── Records for the task ──

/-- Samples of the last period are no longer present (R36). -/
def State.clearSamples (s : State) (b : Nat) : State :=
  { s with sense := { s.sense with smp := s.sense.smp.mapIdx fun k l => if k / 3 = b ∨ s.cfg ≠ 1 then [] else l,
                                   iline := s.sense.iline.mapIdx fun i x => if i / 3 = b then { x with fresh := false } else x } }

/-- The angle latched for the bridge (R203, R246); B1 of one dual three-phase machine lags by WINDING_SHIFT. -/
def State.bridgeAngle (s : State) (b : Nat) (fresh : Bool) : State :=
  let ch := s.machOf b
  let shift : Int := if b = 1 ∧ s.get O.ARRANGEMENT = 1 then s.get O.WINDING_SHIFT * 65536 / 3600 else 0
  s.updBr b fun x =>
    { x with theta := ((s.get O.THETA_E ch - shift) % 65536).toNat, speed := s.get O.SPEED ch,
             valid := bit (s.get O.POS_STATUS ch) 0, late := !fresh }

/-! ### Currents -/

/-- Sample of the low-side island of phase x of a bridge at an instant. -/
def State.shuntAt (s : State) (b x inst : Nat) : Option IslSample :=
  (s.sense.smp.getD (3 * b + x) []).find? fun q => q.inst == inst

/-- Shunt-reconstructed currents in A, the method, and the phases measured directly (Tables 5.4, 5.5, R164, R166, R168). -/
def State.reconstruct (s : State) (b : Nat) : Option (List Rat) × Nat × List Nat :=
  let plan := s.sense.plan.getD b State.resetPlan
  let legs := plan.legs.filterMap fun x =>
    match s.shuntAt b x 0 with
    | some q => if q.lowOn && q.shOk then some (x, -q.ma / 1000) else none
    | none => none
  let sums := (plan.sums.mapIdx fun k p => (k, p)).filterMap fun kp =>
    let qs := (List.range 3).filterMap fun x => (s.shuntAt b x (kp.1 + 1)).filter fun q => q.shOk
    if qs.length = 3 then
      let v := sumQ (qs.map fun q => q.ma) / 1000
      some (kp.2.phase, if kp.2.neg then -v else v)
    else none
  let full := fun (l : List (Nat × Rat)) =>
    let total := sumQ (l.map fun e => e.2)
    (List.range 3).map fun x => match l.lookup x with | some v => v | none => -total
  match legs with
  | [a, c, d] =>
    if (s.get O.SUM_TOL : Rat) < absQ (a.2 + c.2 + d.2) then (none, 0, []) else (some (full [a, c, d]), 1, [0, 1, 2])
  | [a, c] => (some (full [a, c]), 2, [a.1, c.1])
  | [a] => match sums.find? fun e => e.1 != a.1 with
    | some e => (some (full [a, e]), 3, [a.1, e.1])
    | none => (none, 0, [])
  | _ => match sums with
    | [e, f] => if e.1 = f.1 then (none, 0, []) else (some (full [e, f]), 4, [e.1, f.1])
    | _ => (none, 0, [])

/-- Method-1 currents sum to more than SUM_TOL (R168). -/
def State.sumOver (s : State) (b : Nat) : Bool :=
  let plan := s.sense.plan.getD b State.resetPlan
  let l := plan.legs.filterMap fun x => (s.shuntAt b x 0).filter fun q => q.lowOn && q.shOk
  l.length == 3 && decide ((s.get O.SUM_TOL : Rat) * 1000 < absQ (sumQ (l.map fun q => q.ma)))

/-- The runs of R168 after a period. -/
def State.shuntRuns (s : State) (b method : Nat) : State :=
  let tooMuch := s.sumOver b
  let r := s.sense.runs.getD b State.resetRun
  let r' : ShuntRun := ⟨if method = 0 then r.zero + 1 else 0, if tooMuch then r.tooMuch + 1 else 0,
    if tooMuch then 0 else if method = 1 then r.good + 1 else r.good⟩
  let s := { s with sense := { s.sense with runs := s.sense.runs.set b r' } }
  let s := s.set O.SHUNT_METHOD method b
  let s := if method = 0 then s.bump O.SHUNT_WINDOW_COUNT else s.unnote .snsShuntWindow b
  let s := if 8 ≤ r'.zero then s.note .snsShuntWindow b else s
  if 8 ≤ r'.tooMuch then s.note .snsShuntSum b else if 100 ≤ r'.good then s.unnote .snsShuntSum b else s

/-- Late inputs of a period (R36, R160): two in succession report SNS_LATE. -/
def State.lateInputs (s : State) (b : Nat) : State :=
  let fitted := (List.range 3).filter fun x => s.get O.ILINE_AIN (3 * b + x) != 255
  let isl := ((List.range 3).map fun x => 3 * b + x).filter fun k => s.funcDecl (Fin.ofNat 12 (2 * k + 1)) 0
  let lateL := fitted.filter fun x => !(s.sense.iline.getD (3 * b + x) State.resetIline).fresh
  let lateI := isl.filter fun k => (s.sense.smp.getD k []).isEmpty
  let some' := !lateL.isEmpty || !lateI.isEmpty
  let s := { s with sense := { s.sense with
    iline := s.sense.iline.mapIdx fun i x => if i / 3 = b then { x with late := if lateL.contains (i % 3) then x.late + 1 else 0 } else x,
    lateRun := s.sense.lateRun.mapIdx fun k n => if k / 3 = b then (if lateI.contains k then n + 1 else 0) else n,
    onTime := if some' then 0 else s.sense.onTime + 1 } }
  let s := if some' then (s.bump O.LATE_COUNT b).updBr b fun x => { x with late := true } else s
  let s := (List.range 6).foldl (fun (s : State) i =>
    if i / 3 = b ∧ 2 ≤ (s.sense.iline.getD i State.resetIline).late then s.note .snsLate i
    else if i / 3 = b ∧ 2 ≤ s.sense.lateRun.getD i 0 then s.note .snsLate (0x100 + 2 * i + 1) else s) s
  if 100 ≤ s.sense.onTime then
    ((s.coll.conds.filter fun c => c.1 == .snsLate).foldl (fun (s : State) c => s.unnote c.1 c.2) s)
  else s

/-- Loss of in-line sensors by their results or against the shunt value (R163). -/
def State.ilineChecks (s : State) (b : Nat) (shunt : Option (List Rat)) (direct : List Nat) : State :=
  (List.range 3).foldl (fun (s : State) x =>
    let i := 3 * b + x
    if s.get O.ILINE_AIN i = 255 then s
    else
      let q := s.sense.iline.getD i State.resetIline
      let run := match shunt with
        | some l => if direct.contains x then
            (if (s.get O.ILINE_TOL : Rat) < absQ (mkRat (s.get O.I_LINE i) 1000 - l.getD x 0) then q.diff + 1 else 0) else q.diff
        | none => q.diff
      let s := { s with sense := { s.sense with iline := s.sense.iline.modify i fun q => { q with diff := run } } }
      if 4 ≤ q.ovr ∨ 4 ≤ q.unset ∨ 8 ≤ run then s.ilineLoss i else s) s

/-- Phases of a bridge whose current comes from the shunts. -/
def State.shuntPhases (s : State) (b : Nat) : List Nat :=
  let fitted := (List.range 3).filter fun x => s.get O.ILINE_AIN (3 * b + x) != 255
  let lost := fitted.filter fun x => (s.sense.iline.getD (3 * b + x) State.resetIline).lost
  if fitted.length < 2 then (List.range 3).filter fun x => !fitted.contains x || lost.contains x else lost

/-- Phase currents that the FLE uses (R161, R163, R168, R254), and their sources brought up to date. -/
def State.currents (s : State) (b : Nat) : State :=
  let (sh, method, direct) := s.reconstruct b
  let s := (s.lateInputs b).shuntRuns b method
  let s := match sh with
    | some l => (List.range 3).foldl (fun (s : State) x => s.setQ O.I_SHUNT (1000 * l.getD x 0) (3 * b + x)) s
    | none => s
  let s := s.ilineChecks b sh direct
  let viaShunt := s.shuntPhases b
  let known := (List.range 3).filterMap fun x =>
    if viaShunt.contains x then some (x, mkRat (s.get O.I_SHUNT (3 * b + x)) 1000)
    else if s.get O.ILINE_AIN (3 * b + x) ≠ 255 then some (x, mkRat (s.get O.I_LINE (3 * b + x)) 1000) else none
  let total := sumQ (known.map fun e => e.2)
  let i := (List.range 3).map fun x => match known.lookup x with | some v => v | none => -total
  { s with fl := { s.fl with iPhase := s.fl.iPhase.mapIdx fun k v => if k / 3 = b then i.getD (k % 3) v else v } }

───

Copy the lines of the data above exactly as written, beginning with the line containing "onTime := if" and ending with the line containing "if i / 3 = b ∧ 2 ≤ (s.sense.iline.getD", and leave out all other lines.

    onTime := if some' then 0 else s.sense.onTime + 1 } }
  let s := if some' then (s.bump O.LATE_COUNT b).updBr b fun x => { x with late := true } else s
  let s := (List.range 6).foldl (fun (s : State) i =>
    if i / 3 = b ∧ 2 ≤ (s.sense.iline.getD i State.resetIline).late then s.note .snsLate i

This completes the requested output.